Utility of ctDNA in predicting response to neoadjuvant chemoradiotherapy and prognosis assessment in locally advanced rectal cancer: A prospective cohort study.

PLoS Med 2021 Aug 31;18(8):e1003741. Epub 2021 Aug 31.

Department of Radiation Oncology, Fudan University Shanghai Cancer Center, Shanghai, China.

Background: For locally advanced rectal cancer (LARC) patients who receive neoadjuvant chemoradiotherapy (nCRT), there are no reliable indicators to accurately predict pathological complete response (pCR) before surgery. For patients with clinical complete response (cCR), a "Watch and Wait" (W&W) approach can be adopted to improve quality of life. However, W&W approach may increase the recurrence risk in patients who are judged to be cCR but have minimal residual disease (MRD). Magnetic resonance imaging (MRI) is a major tool to evaluate response to nCRT; however, its ability to predict pCR needs to be improved. In this prospective cohort study, we explored the value of circulating tumor DNA (ctDNA) in combination with MRI in the prediction of pCR before surgery and investigated the utility of ctDNA in risk stratification and prognostic prediction for patients undergoing nCRT and total mesorectal excision (TME).

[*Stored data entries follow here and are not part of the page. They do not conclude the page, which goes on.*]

-- ==== Sys2Proof/Machine/Step.lean ====
section
/-! DEFINITION. One step of the block, and the placing of an instruction where the next step fetches it. -/

namespace Sys2Proof.Machine

/-- One step (41_framing_fsm.md R140): an event of the environment or of the engine. -/
def step (s : State) : Host.Outcome State Fault Refusal := nextStep s

/-- `s` with the instruction of an opcode-table word stored where `step` fetches its next instruction (log 16). -/
def State.withFetchWord (s : State) (nbits w : Nat) : State := placeWord s nbits w

end Sys2Proof.Machine
end

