-- ==== Sys2Proof/Safety.lean ====
section
/-! DEFINITION. What a good state and a safe step are: the terms the statements use. -/

namespace Sys2Proof.Machine

/-- The run has ended (70_reset_and_hazards.md R345). -/
def State.ended (s : State) : Bool :=
  (s.ctl == .jumped) || (s.rxq.isEmpty && s.cmd.isNone && (s.ctl == .waitSoh || s.ctl == .announce))

/-- The states in which the block holds an in-flight record (10_state.md R22). -/
def Ctl.inCommand : Ctl → Bool
  | .announce | .waitSoh | .jumped => false
  | .typ | .lenLo | .lenHi | .hdr | .pld | .crcLo | .crcHi | .exec | .rspAck | .rspCrcLo | .rspCrcHi => true

/-- A step that completes. -/
def Res.isNext (r : Res) : Prop := ∃ t, r = .next t

/-- All four storage spaces are in canonical form. -/
structure State.MemWF (s : State) : Prop where
  ram : Memory.wf Space.ram.blank s.ram
  buf : Memory.wf Space.buf.blank s.buf
  flash : Memory.wf Space.flash.blank s.flash
  otp : Memory.wf Space.otp.blank s.otp

/-- No entry lies outside its space (20_memory.md R50). -/
structure State.InSpace (s : State) : Prop where
  ram : ∀ c ∈ s.ram, ramRangeOk s.cfg c.1 1 = true
  buf : ∀ c ∈ s.buf, c.1 < s.cfg.bufSize
  flash : ∀ c ∈ s.flash, c.1 < s.cfg.flashSize
  otp : ∀ c ∈ s.otp, c.1 < s.cfg.otpWords * s.cfg.w8

/-- The preconditions under which the primitive at the head of `cmd.xq`, and all it puts in front of the queue, stay inside
the storage (20_memory.md R61-R66, 43_flash_safety.md R240, R247). -/
def ExecOp.ok (cfg : Config) : ExecOp → Bool
  | .write t v => valid cfg t v.length
  | .copy src n dst => valid cfg src n && flashFits cfg dst n
  | .chunk a data => flashFits cfg a data.length
  | .sector ca cd => flashFits cfg ca cd.length && decide (0 < cd.length)
      && decide (ca - sectorOf cfg ca + cd.length ≤ cfg.sectorSize)
  | .flashWrite a v => flashFits cfg a v.length
  | .erase s0 => decide (s0 % cfg.sectorSize = 0) && flashFits cfg s0 cfg.sectorSize
  | .chipErase => true
  | .program w v => otpFits cfg w 1 && decide (v.length = cfg.w8)
  | .verify a data => flashFits cfg a data.length
  | .setBaud b => baudSupported cfg b
  | .gpio _ => true
  | .check _ _ => true

/-- The record of a command whose frame header passed the lookup, the length check and `Init` (R146-R148). -/
def Cmd.Accepted (cfg : Config) (c : Cmd) (n : Command) (pl : Nat) : Prop :=
  c.name = some n ∧ c.hs = some (cfg.hdrSize n) ∧ c.pl = some (pl : Int) ∧ pl ≤ cfg.pldMax ∧ (handlerOf n).init cfg pl = true

/-- The record of a command whose `Header` passed: `cmd.f` holds its decoded and validated fields (R25, R149). -/
def Cmd.Validated (cfg : Config) (c : Cmd) (n : Command) (pl : Nat) : Prop :=
  c.Accepted cfg n pl ∧ ∃ f, c.f = some f ∧ f.command = n ∧ (handlerOf n).header cfg f pl = true

/-- Which fields of the record are defined, and what they hold, in each control state (R22, R23). -/
def Cmd.Shape (cfg : Config) (ctl : Ctl) (c : Cmd) : Prop :=
  match ctl with
  | .announce | .waitSoh | .jumped => False
  | .typ => True
  | .lenLo => c.typ.isSome = true
  | .lenHi => c.typ.isSome = true ∧ c.length.isSome = true
  | .hdr => ∃ n pl hdr, c.Accepted cfg n pl ∧ c.hdr = some hdr ∧ hdr.length < cfg.hdrSize n ∧ c.pld = some []
  | .pld => ∃ n pl pld, c.Validated cfg n pl ∧ c.pld = some pld ∧ pld.length < pl
  | .crcLo => ∃ n pl pld, c.Validated cfg n pl ∧ c.pld = some pld ∧ pld.length = pl
  | .crcHi => ∃ n pl pld, c.Validated cfg n pl ∧ c.pld = some pld ∧ pld.length = pl ∧ c.rcrcLo.isSome = true
  | .exec => ∃ n pl xq, c.Validated cfg n pl ∧ c.xq = some xq ∧ ∀ op ∈ xq, op.ok cfg = true
  | .rspAck => ∃ n pl, c.Validated cfg n pl ∧ c.rspLen.isSome = true ∧ c.q.isSome = true
  | .rspCrcLo => ∃ n pl, c.Validated cfg n pl ∧ c.rsp.isSome = true
  | .rspCrcHi => ∃ n pl, c.Validated cfg n pl ∧ c.rsp.isSome = true ∧ c.rcrcLo.isSome = true

/-- The record and the control state fit: a record exactly in the states of R22, with the fields its state needs, and a
pending baud rate that CHANGE_BAUD's `Header` accepted. -/
def State.CmdWF (s : State) : Prop :=
  match s.cmd with
  | none => s.ctl.inCommand = false
  | some c => c.Shape s.cfg s.ctl ∧ ∀ b, c.newBaud = some b → b ∈ s.cfg.supportedBauds

/-- The invariant of the block. -/
structure State.Inv (s : State) : Prop where
  cfg : s.cfg.WF
  mem : s.MemWF
  space : s.InSpace
  cmd : s.CmdWF
  baud : s.baud ∈ s.cfg.supportedBauds

/-! ## Terms of the statements -/

/-- One byte of RAM. -/
def State.ramByte (s : State) (a : Nat) : Byte := Memory.read Space.ram.blank s.ram a

/-- One byte of BUF. -/
def State.bufByte (s : State) (o : Nat) : Byte := Memory.read Space.buf.blank s.buf o

/-- One byte of FLASH. -/
def State.flashByte (s : State) (a : Nat) : Byte := Memory.read Space.flash.blank s.flash a

/-- One byte of OTP: byte `x` is byte `x % (W/8)` of cell `x / (W/8)`, least-significant first (20_memory.md R69; log 7). -/
def State.otpByte (s : State) (x : Nat) : Byte := Memory.read Space.otp.blank s.otp x

/-- The block is in `S_EXEC` on command `n`, with record `c`, decoded fields `f` and the pending work `xq` (10_state.md R22,
R28). -/
structure State.Executing (s : State) (c : Cmd) (n : Command) (f : HdrFields Tagged) (xq : List ExecOp) : Prop where
  ctl : s.ctl = .exec
  cmd : s.cmd = some c
  name : c.name = some n
  fields : c.f = some f
  queue : c.xq = some xq

/-- The block waits for a byte of command `n` at control state `ctl`, with record `c` and `b` the byte at the head of `RXQ`
(10_state.md R21, R22). -/
structure State.Waiting (s : State) (ctl : Ctl) (c : Cmd) (n : Command) (b : Byte) (r : List Byte) : Prop where
  ctl : s.ctl = ctl
  cmd : s.cmd = some c
  name : c.name = some n
  rx : s.rxq = b :: r

/-- The bytes `bs` sent at the current rate (10_state.md R35). -/
def State.sent (s : State) (bs : List Byte) : List (Byte × U32) := bs.map (fun b => (b, s.baud))

/-- What a command that answers `bs` after logging `reads` leaves (41_framing_fsm.md R158). -/
def State.answered (s : State) (c : Cmd) (r : List Byte) (reads : List Event) (bs : List Byte) : State :=
  { s with
    rxq := r, evl := s.evl ++ reads, txl := s.txl ++ s.sent bs, ctl := .rspCrcLo
    cmd := some { c with rsp := some bs, crc := crc s.cfg.crcPoly s.cfg.crcSeed bs } }

/-- The state in which an abort that sends `NAK` leaves the block, the bytes `r` still waiting (60_exceptions.md R301). -/
def State.nakked (s : State) (r : List Byte) : State :=
  { s with rxq := r, ctl := .waitSoh, cmd := none, txl := s.txl ++ s.sent [NAK] }

/-- `k` runs of the meaning of `i`. -/
def execTimes (i : Instr) : Nat → State → Res
  | 0, s => .next s
  | k + 1, s => match exec i s with
    | .next t => execTimes i k t
    | .fault r => .fault r
    | .refused r => .refused r

/-- `k` steps. -/
def stepTimes : Nat → State → Res
  | 0, s => .next s
  | k + 1, s => match step s with
    | .next t => stepTimes k t
    | .fault r => .fault r
    | .refused r => .refused r

/-- The sector base an erase event names. -/
def Event.erased : Event → Option Nat
  | .erase s0 => some s0
  | .read _ _ _ | .write _ _ _ | .chipErase | .programOtp _ | .jump _ | .gpioWd _ => none

/-- Whether an event is a read. -/
def Event.isRead : Event → Bool
  | .read _ _ _ => true
  | .write _ _ _ | .erase _ | .chipErase | .programOtp _ | .jump _ | .gpioWd _ => false

/-- Whether an event of the environment is a RESET. -/
def EnvEvent.isReset : EnvEvent → Bool
  | .reset _ _ | .resetCut _ _ _ => true
  | .go | .host _ _ _ | .timeout | .announce => false

/-- Whether the next step is a RESET. -/
def State.resetNext (s : State) : Bool := s.env.head?.any EnvEvent.isReset

end Sys2Proof.Machine
end

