/-- One flash primitive of the commands that write flash: programming can only clear bits of its range, an erase sets its sector
to 0xFF, each logs its event, and no other byte or field changes, where the storage does not fail (20_memory.md R60, R63,
R64; 41_framing_fsm.md R155). -/
def Obligations.FlashPrimitiveSteps : Prop :=
  ∀ (s : State) (c : Cmd) (n : Command) (f : HdrFields Tagged) (rest : List ExecOp), s.cfg.storageFaults = false →
    n ∈ [Command.copyToFlash, .eraseFlash, .writePartition, .directWriteFlash] →
    (∀ a v, s.Executing c n f (.flashWrite a v :: rest) → a + v.length ≤ s.cfg.flashSize →
      ∃ t, exec n.toInstr s = .next t ∧
        t = { s with
          flash := t.flash, evl := s.evl ++ [.write .flash a v.length], cmd := some { c with xq := some rest } } ∧
        ∀ x, t.flashByte x = if a ≤ x ∧ x < a + v.length then s.flashByte x &&& v.getD (x - a) 0 else s.flashByte x) ∧
    (∀ s₀, s.Executing c n f (.erase s₀ :: rest) → s₀ % s.cfg.sectorSize = 0 → s₀ + s.cfg.sectorSize ≤ s.cfg.flashSize →
      ∃ t, exec n.toInstr s = .next t ∧
        t = { s with flash := t.flash, evl := s.evl ++ [.erase s₀], cmd := some { c with xq := some rest } } ∧
        ∀ x, t.flashByte x = if s₀ ≤ x ∧ x < s₀ + s.cfg.sectorSize then 0xFF else s.flashByte x)

/-- THE FLASH SAFETY WRITE IS CORRECT: run to its end, it leaves the data in its range and every other flash byte as it was, and
changes nothing else but the event log (43_flash_safety.md R254). -/
def Obligations.SafeWriteLeavesTheData : Prop :=
  ∀ (s : State) (c : Cmd) (n : Command) (f : HdrFields Tagged) (a : Nat) (data : List Byte) (rest : List ExecOp), s.cfg.WF →
    s.cfg.storageFaults = false → n ∈ [Command.copyToFlash, .writePartition, .directWriteFlash] →
    a + data.length ≤ s.cfg.flashSize → s.Executing c n f (safeWrite a data ++ rest) →
    ∃ k t, execTimes n.toInstr k s = .next t ∧
      t = { s with flash := t.flash, evl := t.evl, cmd := some { c with xq := some rest } } ∧
      ∀ x, t.flashByte x = if a ≤ x ∧ x < a + data.length then data.getD (x - a) 0 else s.flashByte x

/-- THE FLASH SAFETY WRITE ERASES LITTLE: run to its end, whatever the flash holds, it erases only sectors that hold a byte of
its range, each at most once, so at most one more than the sector boundaries it crosses; it never erases the chip; and every
write it issues stays inside one sector (43_flash_safety.md R247, R248). -/
def Obligations.SafeWriteErasesLittle : Prop :=
  ∀ (s : State) (c : Cmd) (n : Command) (f : HdrFields Tagged) (a : Nat) (data : List Byte) (rest : List ExecOp), s.cfg.WF →
    n ∈ [Command.copyToFlash, .writePartition, .directWriteFlash] → a + data.length ≤ s.cfg.flashSize →
    s.Executing c n f (safeWrite a data ++ rest) →
    ∃ k t es, execTimes n.toInstr k s = .next t ∧ t.cmd = some { c with xq := some rest } ∧ t.evl = s.evl ++ es ∧
      (∀ e ∈ es, (∃ x m, e = .read .flash x m) ∨
        (∃ x m, e = .write .flash x m ∧ 0 < m ∧ sectorOf s.cfg x = sectorOf s.cfg (x + m - 1)) ∨
        (∃ x, e = .erase (sectorOf s.cfg x) ∧ a ≤ x ∧ x < a + data.length)) ∧
      (es.filterMap Event.erased).Nodup ∧
      (0 < data.length → (es.filterMap Event.erased).length ≤
        (sectorOf s.cfg (a + data.length - 1) - sectorOf s.cfg a) / s.cfg.sectorSize + 1)

/-- THE FLASH SAFETY WRITE IS IDEMPOTENT: where the flash already holds the data, it only reads: no erase, no write, and the flash
stays as it is (43_flash_safety.md R243, R251). -/
def Obligations.SafeWriteTwiceOnlyReads : Prop :=
  ∀ (s : State) (c : Cmd) (n : Command) (f : HdrFields Tagged) (a : Nat) (data : List Byte) (rest : List ExecOp), s.cfg.WF →
    n ∈ [Command.copyToFlash, .writePartition, .directWriteFlash] → a + data.length ≤ s.cfg.flashSize →
    s.Executing c n f (safeWrite a data ++ rest) → (∀ i < data.length, s.flashByte (a + i) = data.getD i 0) →
    ∃ k es, execTimes n.toInstr k s = .next { s with evl := s.evl ++ es, cmd := some { c with xq := some rest } } ∧
      ∀ e ∈ es, e.isRead = true

/-- The read-back of DIRECT_WRITE_FLASH: it logs its read and leaves the bytes read to compare; where they are the data the program
goes on, else the next exec-step answers `NAK` and aborts, the flash as the failed write left it (42_commands.md R207;
43_flash_safety.md R252; 60_exceptions.md R304; 10_state.md R41). That the comparison is made in the exec-step after the read is
the model's reading of R155 (log 31). -/
def Obligations.VerifyMismatchFails : Prop :=
  ∀ (s : State) (c : Cmd) (f : HdrFields Tagged) (a : Nat) (data : List Byte) (rest : List ExecOp),
    s.Executing c .directWriteFlash f (.verify a data :: rest) → a + data.length ≤ s.cfg.flashSize →
    ∃ read : List Byte, read.length = data.length ∧ (∀ i < data.length, read.getD i 0 = s.flashByte (a + i)) ∧
      let after (xq : List ExecOp) : State := { s with
        evl := s.evl ++ [.read .flash a data.length], cmd := some { c with xq := some xq } }
      exec .directWriteFlash s = .next (after (.check read data :: rest)) ∧
      ((∀ i < data.length, s.flashByte (a + i) = data.getD i 0) →
        exec .directWriteFlash (after (.check read data :: rest)) = exec .directWriteFlash (after rest)) ∧
      ((∃ i < data.length, s.flashByte (a + i) ≠ data.getD i 0) →
        exec .directWriteFlash (after (.check read data :: rest)) =
          .next { s.nakked s.rxq with evl := s.evl ++ [.read .flash a data.length] })

/-- ERASE_FLASH, run to its end: every sector that overlaps the range is erased whole, in increasing order, one event each, and
every other flash byte stays; a zero length erases nothing (42_commands.md R195; 43_flash_safety.md R250). -/
def Obligations.EraseFlashResult : Prop :=
  ∀ (s : State) (c : Cmd) (f : HdrFields Tagged) (a len : Nat), s.cfg.WF → s.cfg.storageFaults = false →
    a + len ≤ s.cfg.flashSize → s.Executing c .eraseFlash f (eraseRange s.cfg a len) →
    ∃ k t es, execTimes .eraseFlash k s = .next t ∧
      t = { s with flash := t.flash, evl := s.evl ++ es, cmd := some { c with xq := some [] } } ∧
      (∀ x, t.flashByte x =
        if 0 < len ∧ sectorOf s.cfg a ≤ x ∧ x < sectorOf s.cfg (a + len - 1) + s.cfg.sectorSize then 0xFF
        else s.flashByte x) ∧
      es = (if len = 0 then [] else
        (List.range ((sectorOf s.cfg (a + len - 1) - sectorOf s.cfg a) / s.cfg.sectorSize + 1)).map
          (fun i => Event.erase (sectorOf s.cfg a + i * s.cfg.sectorSize)))

/-- CHIP_ERASE_FLASH: every flash byte becomes 0xFF, one event, nothing else changes (42_commands.md R196; 20_memory.md R63). -/
def Obligations.ChipEraseResult : Prop :=
  ∀ (s : State) (c : Cmd) (f : HdrFields Tagged) (rest : List ExecOp), s.cfg.storageFaults = false →
    s.Executing c .chipEraseFlash f (.chipErase :: rest) →
    ∃ t, exec .chipEraseFlash s = .next t ∧
      t = { s with flash := t.flash, evl := s.evl ++ [.chipErase], cmd := some { c with xq := some rest } } ∧
      ∀ x, t.flashByte x = 0xFF

/-- WRITE_OTP: one exec-step ANDs one cell with its new value and logs one event; run to its end, each cell of the range is, in
increasing order. No other OTP byte and no other field changes, whatever the cells held (42_commands.md R198; 20_memory.md R65,
R69; 44_otp_safety.md R280). -/
def Obligations.WriteOtpResult : Prop :=
  ∀ (s : State) (c : Cmd) (f : HdrFields Tagged), s.cfg.storageFaults = false →
    (∀ w v rest, s.Executing c .writeOtp f (.program w v :: rest) → w < s.cfg.otpWords → v.length = s.cfg.w8 →
      ∃ t, exec .writeOtp s = .next t ∧
        t = { s with otp := t.otp, evl := s.evl ++ [.programOtp w], cmd := some { c with xq := some rest } } ∧
        ∀ x, t.otpByte x = if w * s.cfg.w8 ≤ x ∧ x < w * s.cfg.w8 + s.cfg.w8
          then s.otpByte x &&& v.getD (x - w * s.cfg.w8) 0 else s.otpByte x) ∧
    (∀ (cell : Nat) (pld : List Byte), pld.length % s.cfg.w8 = 0 → cell + pld.length / s.cfg.w8 ≤ s.cfg.otpWords →
      s.Executing c .writeOtp f (programCells s.cfg cell pld) →
      ∃ k t, execTimes .writeOtp k s = .next t ∧
        t = { s with
          otp := t.otp
          evl := s.evl ++ (List.range (pld.length / s.cfg.w8)).map (fun j => Event.programOtp (cell + j))
          cmd := some { c with xq := some [] } } ∧
        ∀ x, t.otpByte x = if cell * s.cfg.w8 ≤ x ∧ x < cell * s.cfg.w8 + pld.length
          then s.otpByte x &&& pld.getD (x - cell * s.cfg.w8) 0 else s.otpByte x)

/-- Where the storage may fail, a program or erase may leave any bytes in its range, and still touches no byte outside it
(20_memory.md R60). That the bytes come from the environment's next answer is the model's choice (log 4); that an OTP cell too may be
left with any bytes, bits back at 1 included, is its reading of R60 beside R65 (log 11). -/
def Obligations.FaultsLeaveAnyBytes : Prop :=
  ∀ (s : State) (c : Cmd) (n : Command) (f : HdrFields Tagged) (rest : List ExecOp) (left : List Byte)
    (as : List (List Byte)), s.cfg.storageFaults = true → s.answers = left :: as →
    (∀ a v, s.Executing c n f (.flashWrite a v :: rest) → a + v.length ≤ s.cfg.flashSize → left.length = v.length →
      ∃ t, exec n.toInstr s = .next t ∧
        ∀ x, t.flashByte x = if a ≤ x ∧ x < a + v.length then left.getD (x - a) 0 else s.flashByte x) ∧
    (∀ s₀, s.Executing c n f (.erase s₀ :: rest) → s₀ % s.cfg.sectorSize = 0 → s₀ + s.cfg.sectorSize ≤ s.cfg.flashSize →
      left.length = s.cfg.sectorSize → ∃ t, exec n.toInstr s = .next t ∧
        ∀ x, t.flashByte x = if s₀ ≤ x ∧ x < s₀ + s.cfg.sectorSize then left.getD (x - s₀) 0 else s.flashByte x) ∧
    (s.Executing c n f (.chipErase :: rest) → left.length = s.cfg.flashSize → ∃ t, exec n.toInstr s = .next t ∧
      ∀ x < s.cfg.flashSize, t.flashByte x = left.getD x 0) ∧
    (∀ w v, s.Executing c n f (.program w v :: rest) → w < s.cfg.otpWords → v.length = s.cfg.w8 → left.length = s.cfg.w8 →
      ∃ t, exec n.toInstr s = .next t ∧
        ∀ x, t.otpByte x = if w * s.cfg.w8 ≤ x ∧ x < w * s.cfg.w8 + s.cfg.w8 then left.getD (x - w * s.cfg.w8) 0
          else s.otpByte x)

/-- RUN at the end of its empty program: `ACK` first, then the JUMP event with the target, and `S_JUMPED`; nothing else changes
(42_commands.md R197; 41_framing_fsm.md R156). -/
def Obligations.RunAcknowledgesThenJumps : Prop :=
  ∀ (s : State) (c : Cmd) (target : U32), s.Executing c .run (.run target) [] →
    exec .run s = .next { s with
      txl := s.txl ++ s.sent [ACK], evl := s.evl ++ [.jump target], ctl := .jumped, cmd := none }

/-- The end of `Exec` of the commands without a response: `ACK` at the rate still in force, then completion, a pending rate
applied. CHANGE_BAUD sets its rate in that very step, GPIO_WD raises its event in it, and DUMMY has no other effect
(41_framing_fsm.md R155, R156, R160; 42_commands.md R208, R210, R211). That the pure computations run in the step that ends the
program is the model's reading of R155 (log 13). -/
def Obligations.NoResponseCommandsComplete : Prop :=
  ∀ (s : State) (c : Cmd) (f : HdrFields Tagged),
    let done : State := { s with ctl := .waitSoh, cmd := none, txl := s.txl ++ s.sent [ACK] }
    (∀ n, n ∈ [Command.writeRam, .copyToFlash, .eraseFlash, .chipEraseFlash, .writeOtp, .writePartition, .directWriteFlash,
      .changeBaud, .gpioWd, .dummy] → s.Executing c n f [] →
      exec n.toInstr s = .next { done with baud := c.newBaud.getD s.baud }) ∧
    (∀ b, s.Executing c .changeBaud f [.setBaud b] → exec .changeBaud s = .next { done with baud := b }) ∧
    (∀ v, s.Executing c .gpioWd f [.gpio v] → c.newBaud = none →
      exec .gpioWd s = .next { done with evl := s.evl ++ [.gpioWd v] })

/-! ## The partition table and the host-side procedures -/

/-- The partition-table response is read back entry by entry, each entry's length prefix and name length as the spec counts them,
and a reader ignores extension bytes after an entry's terminator (30_encoding.md R98, R99). -/
def Obligations.PartitionTableRoundTrip : Prop :=
  ∀ (pt : List PartEntry), (∀ e ∈ pt, e.wf = true) →
    ((encodeTable pt).length ≤ 65535 → readTable (encodeTable pt) = pt) ∧
    (∀ e ∈ pt, e.encode.length = 2 + (12 + (e.name.length + 1)) ∧
      ∀ ext : List Byte, PartEntry.ofBody (e.body ++ ext) = e)

/-- The guarded OTP write answers ARG_ERROR without sending a byte, starts with READ_OTP, and sends WRITE_OTP only in answer to
that first read, and only for cells classified EMPTY: not at the start, not after a write or a read-back, not after an aborted
exchange. The cells it reads back from the wire are those it wrote; and programming cells of that class gives exactly the target,
so the exact verification passes (44_otp_safety.md R271, R273, R275-R278). That the procedure is moves of a host beside the
machine is the model's choice (log 23). -/
def Obligations.OtpGuard : Prop :=
  ∀ (cfg : Config) (w : Nat) (cur tgt : List Nat) (wildcard : Bool),
    (∀ s greeted scheds, s.cfg = cfg → otpArgError cfg w tgt.length = true →
      otpSafeWrite greeted w tgt wildcard scheds s = .next (.done .argError, s)) ∧
    (∀ fr st, otpStart cfg w tgt = .send fr st → fr.fields.command = .readOtp ∧ st = .readFirst) ∧
    (∀ stage reply fr st, otpNext cfg w tgt wildcard stage reply = .send fr st → fr.fields.command = .writeOtp →
      stage = .readFirst ∧ ∃ bytes, reply = .data bytes ∧ otpClassify cfg (cellsOf cfg tgt.length bytes) tgt = .empty) ∧
    (cur.length = tgt.length → (∀ v ∈ cur, v < 2 ^ (8 * cfg.w8)) → (∀ v ∈ tgt, v < 2 ^ (8 * cfg.w8)) →
      cellsOf cfg tgt.length (cellBytes cfg cur) = cur ∧
      (∀ fr st, otpNext cfg w tgt wildcard .readFirst (.data (cellBytes cfg cur)) = .send fr st ↔
        otpClassify cfg cur tgt = .empty ∧ fr = otpWriteFrame cfg w tgt ∧ st = .write) ∧
      (otpClassify cfg cur tgt = .empty → List.zipWith (fun c t => c &&& t) cur tgt = tgt ∧
        otpVerify cfg (List.zipWith (fun c t => c &&& t) cur tgt) tgt false = true))
end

Methods And Findings: We recruited 119 Chinese LARC patients (cT3-4/N0-2/M0; median age of 57; 85 males) who were treated with nCRT plus TME at Fudan University Shanghai Cancer Center (China) from February 7, 2016 to October 31, 2017. Plasma samples at baseline, during nCRT, and after surgery were collected. A total of 531 plasma samples were collected and subjected to deep targeted panel sequencing of 422 cancer-related genes. The association among ctDNA status, treatment response, and prognosis was analyzed. The performance of ctDNA alone, MRI alone, and combining ctDNA with MRI was evaluated for their ability to predict pCR/non-pCR. Ranging from complete tumor regression (pathological tumor regression grade 0; pTRG0) to poor regression (pTRG3), the ctDNA clearance rate during nCRT showed a significant decreasing trend (95.7%, 77.8%, 71.1%, and 66.7% in pTRG 0, 1, 2, and 3 groups, respectively, P = 0.008), while the detection rate of acquired mutations in ctDNA showed an increasing trend (3.8%, 8.3%, 19.2%, and 23.1% in pTRG 0, 1, 2, and 3 groups, respectively, P = 0.02). Univariable logistic regression showed that ctDNA clearance was associated with a low probability of non-pCR (odds ratio = 0.11, 95% confidence interval [95% CI] = 0.01 to 0.6, P = 0.04). A risk score predictive model, which incorporated both ctDNA (i.e., features of baseline ctDNA, ctDNA clearance, and acquired mutation status) and MRI tumor regression grade (mrTRG), was developed and demonstrated improved performance in predicting pCR/non-pCR (area under the curve [AUC] = 0.886, 95% CI = 0.810 to 0.962) compared with models derived from only ctDNA (AUC = 0.818, 95% CI = 0.725 to 0.912) or only mrTRG (AUC = 0.729, 95% CI = 0.641 to 0.816). The detection of potential colorectal cancer (CRC) driver genes in ctDNA after nCRT indicated a significantly worse recurrence-free survival (RFS) (hazard ratio [HR] = 9.29, 95% CI = 3.74 to 23.10, P < 0.001). Patients with detectable driver mutations and positive high-risk feature (HR_feature) after surgery had the highest recurrence risk (HR = 90.29, 95% CI = 17.01 to 479.26, P < 0.001). Limitations include relatively small sample size, lack of independent external validation, no serial ctDNA testing after surgery, and a relatively short follow-up period.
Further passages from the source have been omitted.